Blachea xenobranchialis
- Conservation status: Least Concern (IUCN 3.1)

Scientific classification
- Kingdom: Animalia
- Phylum: Chordata
- Class: Actinopterygii
- Order: Anguilliformes
- Family: Congridae
- Genus: Blachea
- Species: B. xenobranchialis
- Binomial name: Blachea xenobranchialis Karrer & D. G. Smith, 1980

= Blachea xenobranchialis =

- Genus: Blachea
- Species: xenobranchialis
- Authority: Karrer & D. G. Smith, 1980
- Conservation status: LC

Species of fish

Blachea xenobranchialis, the frillgill conger is an eel in the family Congridae (conger/garden eels), and the type species in the genus Blachea.

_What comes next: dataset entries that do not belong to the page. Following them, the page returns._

-- ==== Sys2Proof/Machine/Officers.lean ====
section
/-! DEFINITION. Custodian cards, officers, signets and the armed zeroise (R358 to R370, R375, R376). -/

namespace Sys2Proof.Machine

/-! ## The officers in force (R363, R364) -/

/-- A setting of the presented strand as loaded, from the chunks the unit opens. -/
def State.presentedOd (s : State) (index sub : Nat) : Option Bytes :=
  let od := (s.restore.items.map (fun x => if s.opensItem x then x.settings else [])).flatten
  let base := (od.find? (fun e => e.1 == odKey index sub)).map (·.2)
  match (s.restore.replay.filter (fun r => r.writes index sub)).getLast? with
  | some r => some r.value
  | none => base

/-- A setting in force: committed, or, before the clasp is granted, that of the presented strand (R364). -/
def State.inForceOd (s : State) (index sub : Nat) : Option Bytes :=
  if s.strand.role == .candidate then s.presentedOd index sub else s.odStored index sub

/-- The number a setting in force holds. -/
def State.inForceNat (s : State) (index sub d : Nat) : Nat := ((s.inForceOd index sub).map leNat).getD d

/-- The key of officer `k`; empty when the slot is. -/
def State.officerKey (s : State) (k : Nat) : Bytes := (s.inForceOd (0x1110 + k) 1).getD []

/-- The officer whose key this is. -/
def State.officerOf (s : State) (key : Bytes) : Option Nat :=
  (List.range 32).find? (fun k => s.officerKey k == key && !key.isEmpty)

/-- Officers enrolled, with every unsealed write applied where `latest`. -/
def State.enrolled (s : State) (latest : Bool) : List Nat :=
  (List.range 32).filter (fun k =>
    !(if latest then (s.odLatest (0x1110 + k) 1).getD [] else s.officerKey k).isEmpty)

/-- OFFICER_QUORUM. -/
def State.officerQuorum (s : State) : Nat := s.inForceNat 0x1100 7 2

/-- SIGNET_WINDOW. -/
def State.signetWindow (s : State) : Nat := s.inForceNat 0x1100 8 300000

/-! ## Statements and signets (R365 to R368) -/

/-- The 144-octet statement (R365). -/
def State.statement (s : State) (x : Signet) : Bytes :=
  ascii [0x4B, 0x4E, 0x53, 0x49, 0x47, 0x4E, 0x54, 0x31] ++ le 8 Config.fuseSerial ++ le 8 s.bb.domainId ++
  le 2 x.action ++ le 2 x.index ++ le 1 x.sub ++ le 1 x.quorum ++ le 1 (b2n x.enrolee) ++ zeros 1 ++ le 8 x.number ++
  le 8 x.openTick ++ le 8 x.endTick ++ padTo 16 x.nonce ++ padTo 64 x.valueHash ++ zeros 8

/-- The signet record (R367). -/
def State.signetRecord (s : State) (x : Signet) : Bytes :=
  s.statement x ++ le 1 x.approvals.length ++ zeros 7 ++
    (x.approvals.map (fun a => le 1 a.1 ++ zeros 7 ++ padTo 96 a.2)).flatten ++
    (match x.enroleeSig with
      | some g => le 1 0xFF ++ zeros 7 ++ padTo 96 g
      | none => [])

/-! ## The ports (R359, R362) -/

/-- A session ends with an error: deactivation and an event record (R362, R376). -/
def State.cardError (s : State) (p code : Nat) : State :=
  let s := ((s.deactivate p).setPortState p psError).put (.CRD_Pp_STATUS_ERROR p) code
  if code = 5 then s.event 0x0607 sevCritical p [] else s.event 0x0606 sevWarning p []

/-- Whether a card ceremony runs: a domain creation, or a domain acceptance whose offer has been checked
(R245, R247). -/
def State.cardCeremony (s : State) : Bool :=
  s.officers.creating.isSome || (s.pair.ceremony.map (fun (c : Ceremony) => !c.sender && !c.carded)).getD false

/-- What the next card to reach PIN_WAIT signs for: an armed zeroise first (R370), a ceremony, the signet. -/
def State.nextAction (s : State) : Nat :=
  if s.officers.zeroiseArm.isSome then 5
  else if s.officers.creating.isSome then 3
  else if s.cardCeremony then 4
  else s.officers.signet.action
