/-- An accepted image is loaded, measured and started (R446 steps 6 to 8). -/
def State.handOver (s : State) (m : BootImage) (slotB fallback : Bool) : State :=
  let h := padTo 16384 m.header
  let secure := padTo (hdr h 20 4) m.secure
  let normal := padTo (hdr h 28 4) m.normal
  let flags := hdr h 5 1
  let s := (s.setBytes 0x1000000 secure).setBytes 0x2000000 normal
  let s := (s.put .LCS_BOOT_IMAGE_SVN (hdr h 6 1)).put .LCS_BOOT_SIGNER (hdr h 7 1)
  let s := (s.putBit .LCS_BOOT_SLOT slotB).putBit .LCS_BOOT_FALLBACK fallback
  let s := (s.putBit .LCS_BOOT_COMPAT (nbit flags 1)).putBit .LCS_BOOT_SERVICE_REQ (nbit flags 0)
  let s := { s with lcs := { s.lcs with header := h, running := true }, ladder := { s.ladder with svn := hdr h 6 1 } }
  let s := s.put .KLD_STATUS_SVN (hdr h 6 1)
  let s := (s.put .WLD_SENTRY_LO_ADDR (hdr h 32 4)).put .WLD_SENTRY_HI_ADDR (hdr h 36 4)
  let s := if nbit flags 0 && !s.bit .LCS_BOOT_RECOVERY then s.writeMode true else s
  let s := s.measure h secure normal
  let keys := (s.lifeCycle == lcProvision || s.lifeCycle == lcField) && s.lcs.deviceSecret.isSome && !s.lcs.killed && !s.zeroised
  let s := { s with ladder := { s.ladder with available := keys } }.computeSeeds.fillRoots.showRoots.loadScramble.loadIdentity
  let s := { s with mem := s.mem.filter (fun c => !(workspaceBase ≤ c.1 && c.1 < 0x1400000)) }
  let s := s.setBytes handOverBase (s.handOverRecord h)
  let s := s.put .WLD_STATUS_SECURE (setNbit (s.get .WLD_STATUS_SECURE) 0 true)
  let s := { s with worlds := { s.worlds with pcs := mset (fun _ => 0) s.worlds.pcs 0 (hdr h 32 8),
                                              locked := [Fld.WLD_SENTRY_LO_ADDR.addr, Fld.WLD_SENTRY_HI_ADDR.addr] } }
  let s := s.moveLog.putBit .HST_STATUS_ADMIN_READY true
  (s.put .HST_STATUS_DEVICE_STATE dsHalted).hostEvent .HST_EVENT_DEVICE_CHANGE |>.refreshDeviceState

/-! ## The sequence (R445, R446) -/

/-- Step 2: the vote, the straps and what the life-cycle opens; nothing after it in SCRAP (R429, R451, R572). -/
def State.bootOtp (s : State) (b : BootInputs) : State :=
  let code := (lcVote s.lcs.copies).getD lcScrap
  let s := ((s.put .HST_STATUS_LIFECYCLE code).put .LCS_STATUS_LIFECYCLE code).put .LCS_STATUS_PENDING code
  let open4 := code == lcBlank || code == lcProvision || code == lcAnalysis
  let s := s.put .LCS_DEBUG_ENABLES (if open4 then 15 else 0)
  let s := (s.put .LCS_BOOT_STRAP b.strapBoot).put .FLL_STATUS_POSITION b.strapPair
  let s := { s with mgp := { s.mgp with strapPlca := b.strapPlca % 8 }, alarm := { s.alarm with lifeCycle := code } }
  let s := s.showPlca
  let id := if s.lcs.identity.isSome then (Config.sha512 s.idPublic).take 32 else zeros 32
  let s := (List.range 8).foldl (fun s i => s.put (.HST_IDHASH_WORD i) (fieldLE id (4 * i) 4)) s
  let s := s.putBit .LCS_STATUS_OTP_ERR s.lcs.cut
  { s with lcs := { s.lcs with cut := false } }.showOtp

/-- Step 3: HM0, and the whole BBRAM checked; a ZEROISE decided here has erased before the boot goes on (R421, R446,
R542). -/
def State.bootBbram (s : State) (b : BootInputs) : State :=
  let s := s.extendHm 0 (padTo 64 Config.bootRomHash)
  if (b.secretOk && b.alarmOk && !s.bb.lost) then s.showAlarm
  else
    let s := s.bbramFails (!b.alarmOk || s.bb.lost)
    let s := { s with bb := { s.bb with lost := false } }
    if s.alarm.zeroising then
      let s := s.zeroiseStores
      { s with alarm := { s.alarm with zeroising := false } }
    else s

/-- Whether a DIMM configuration is one of R210. -/
def dimmsOk (d : Nat × Bool) : Bool := d.1 == 16 || d.1 == 32 || d.1 == 64

/-- Step 4: memory is sized and trained (R210, R211). -/
def State.bootMemory (s : State) (gib : Nat) (two : Bool) : State :=
  let c := gib * (if two then 4 else 2)
  let s := { s with store := { s.store with capacityGiB := c, dimmGiB := gib, twoDpc := two } }
  let s := (s.put .MEM_CFG_CAPACITY_GIB c).put .MEM_CFG_DIMM_GIB gib
  let s := (s.putBit .MEM_CFG_TWO_DPC two).putBit .MEM_STATUS_TRAINED true
  (s.put .MEM_DIR_CFG_K s.dirMaxK).armMonitor 2 true

/-- Recovery boot is entered (R447). -/
def State.enterRecovery (s : State) : State :=
  let s := (s.putBit .LCS_BOOT_RECOVERY true).put .HST_RCV_STATUS_STATE 1
  s.setDeviceState dsRecovery

/-- A slot is tried (R444): its code in LCS_FAIL. -/
def State.trySlot (s : State) (m : BootImage) (slotB : Bool) : Option Nat × State :=
  let f := s.imageFault m false
  let s := s.noteCosig m f
  (f, s.put (if slotB then .LCS_FAIL_SLOT_B else .LCS_FAIL_SLOT_A) (f.getD 0))

/-- Step 5 and what follows (R445, R446). -/
def State.bootImages (s : State) (b : BootInputs) : State :=
  if b.strapBoot % 4 = 2 then s.enterRecovery
  else
    let bFirst := if b.strapBoot % 4 = 1 then true else hdr b.slotB.header 48 4 > hdr b.slotA.header 48 4
    let (m1, m2) := if bFirst then (b.slotB, b.slotA) else (b.slotA, b.slotB)
    let (f1, s) := s.trySlot m1 bFirst
    if f1.isNone then s.handOver m1 bFirst false
    else
      let (f2, s) := s.trySlot m2 (!bFirst)
      if f2.isNone then s.handOver m2 (!bFirst) true else s.enterRecovery

/-- The boot ROM's sequence from the end of main reset (R446). -/
def State.boot (s : State) (b : BootInputs) : State :=
  let s := s.mainReset
  let s := { s with power := { s.power with mode := .active, mainEn := true, wakeLatched := false } }
  let s := (s.put .PWR_STATUS_LAST_WAKE s.power.wake).armMonitor 1 true
  let s := s.bootOtp b
  if s.lifeCycle = lcScrap then s.setDeviceState dsInert
  else
    let s := s.bootBbram b
    let s := if s.host.perstN then { s with host := { s.host with pciePll := true } }.armMonitor 3 true else s
    match b.dimms with
    | none => s.putBit .MEM_STATUS_CFG_ERROR true
    | some d => if dimmsOk d then (s.bootMemory d.1 d.2).bootImages b else s.putBit .MEM_STATUS_CFG_ERROR true

/-- The main domain leaves main reset once nothing holds it there (R518, R519, R553, R570). -/
def State.tryBoot (s : State) (b : BootInputs) : State :=
  if s.power.mode == .held && s.power.porN && s.power.sysRstN && s.power.vddAon && s.power.mainEn then s.boot b else s

/-- The main domain is held in main reset. -/
def State.hold (s : State) (wake : Option Nat) : State :=
  let s := { s with power := { s.power with mode := .held, wake := wake.getD s.power.wake } }
  s.mainReset

/-! ## Reset pins and supplies -/

/-- POR_N_ASSERT (R513, R553): a main reset in every power state but OFF. -/
def execPorNAssert (s : State) : Host.Outcome State Fault Refusal :=
  let up := s.power.mode != .off
  let waking := s.power.mode == .held
  let s := { s with power := { s.power with porN := false } }
  if up then .next (s.hold (if waking then none else some 1)) else .next s

/-- POR_N_RELEASE (R446): the boot ROM's sequence through to hand-over. A unit held asleep by POR_N powers its main
domain. -/
def execPorNRelease (b : BootInputs) (s : State) : Host.Outcome State Fault Refusal :=
  if s.power.porN then .next s
  else
    let s := { s with power := { s.power with porN := true, mainEn := s.power.mainEn || s.power.mode == PowerMode.held } }
    .next (s.tryBoot b)

/-- SYS_RST_N_ASSERT (R570). -/
def execSysRstNAssert (s : State) : Host.Outcome State Fault Refusal :=
  let up := s.power.mode != .off && s.power.mode != .sleep
  let s := { s with power := { s.power with sysRstN := false } }
  if up then .next (s.hold (if s.power.mode == .held then none else some 1)) else .next s

/-- SYS_RST_N_RELEASE (R570). -/
def execSysRstNRelease (b : BootInputs) (s : State) : Host.Outcome State Fault Refusal :=
  if s.power.sysRstN then .next s
  else .next ({ s with power := { s.power with sysRstN := true } }.tryBoot b)

/-- A wake: GPIO0 rises, and the main domain is held until POR_N is high (R518). -/
def State.wake (s : State) (b : BootInputs) : State :=
  { s with power := { s.power with mode := .held, mainEn := true, wakeLatched := false, wake := 2 } }.tryBoot b

/-- SLP_WAKE_EDGE (R518): in SLEEP it powers the main domain; one that comes after a SLEEP request has been accepted
is latched; in any other state it has no effect. -/
def execSlpWakeEdge (b : BootInputs) (s : State) : Host.Outcome State Fault Refusal :=
  match s.power.mode with
  | .sleep => .next (s.wake b)
  | .held => if s.power.mainEn then .next s else .next (s.wake b)
  | .enteringSleep => .next { s with power := { s.power with wakeLatched := true } }
  | _ => .next s

/-- VDD_AON_LOSS (R513, R542, R554, R557): OFF; `cellMv` is the higher cell, below 2.0 V of which BBRAM is lost. -/
def execVddAonLoss (cellMv : Nat) (s : State) : Host.Outcome State Fault Refusal :=
  let s := { s with power := { Power.init with porN := s.power.porN, sysRstN := s.power.sysRstN } }
  let s := { s with power := { s.power with mode := .off, vddAon := false, cells := true, mainEn := false } }.mainReset
  if cellMv ≥ 2000 then .next s else .next { s with bb := { Backup.init with lost := true } }

/-- VDD_AON_RETURN (R519): GPIO0 is driven high, and the unit boots when POR_N is high. -/
def execVddAonReturn (b : BootInputs) (s : State) : Host.Outcome State Fault Refusal :=
  if s.power.vddAon then .next s
  else .next ({ s with power := { s.power with vddAon := true, mainEn := true, mode := .held, wake := 0 } }.tryBoot b)

/-- BACKUP_SUPPLY_RETURN (R557): 100 µs after VDD_AON came back. -/
def execBackupSupplyReturn (s : State) : Host.Outcome State Fault Refusal :=
  if s.power.vddAon then .next { s with power := { s.power with cells := false } } else .next s

/-- RST_OUT_N is high from 1 ms after main reset ends (R570). -/
def State.rstOutN (s : State) : Bool := s.mainRuns && s.elapsed ≥ 1000000

/-- GPIO_RISING_EDGE (R571). -/
def execGpioRisingEdge (n : Nat) (s : State) : Host.Outcome State Fault Refusal :=
  if 1 ≤ n && n ≤ 7 && s.mainRuns then .next (s.raiseIrq (24 + n)) else .next s

/-- PERST_N_RELEASE (R414): the link may train; its PLL locks and its monitor arms. -/
def execPerstNRelease (s : State) : Host.Outcome State Fault Refusal :=
  if s.host.perstN then .next s
  else
    let s := { s with host := { s.host with perstN := true } }
    if s.mainRuns then .next ({ s with host := { s.host with pciePll := true } }.armMonitor 3 true) else .next s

It was described by Christine Karrer and David G. Smith in 1980. It is a tropical, marine eel which is known from northwestern Australia, in the Indo-West Pacific. It dwells at a depth range of 348–385 metres, and leads a benthic lifestyle, inhabiting continental shelves and slopes. Males can reach a maximum total length of 47.5 centimetres, while females can reach a maximum TL of 37.5 cm.

The species epithet "xenobranchialis" means "strange gill" in Ancient Greek, and refers to the eel's unusual free branchiostegals.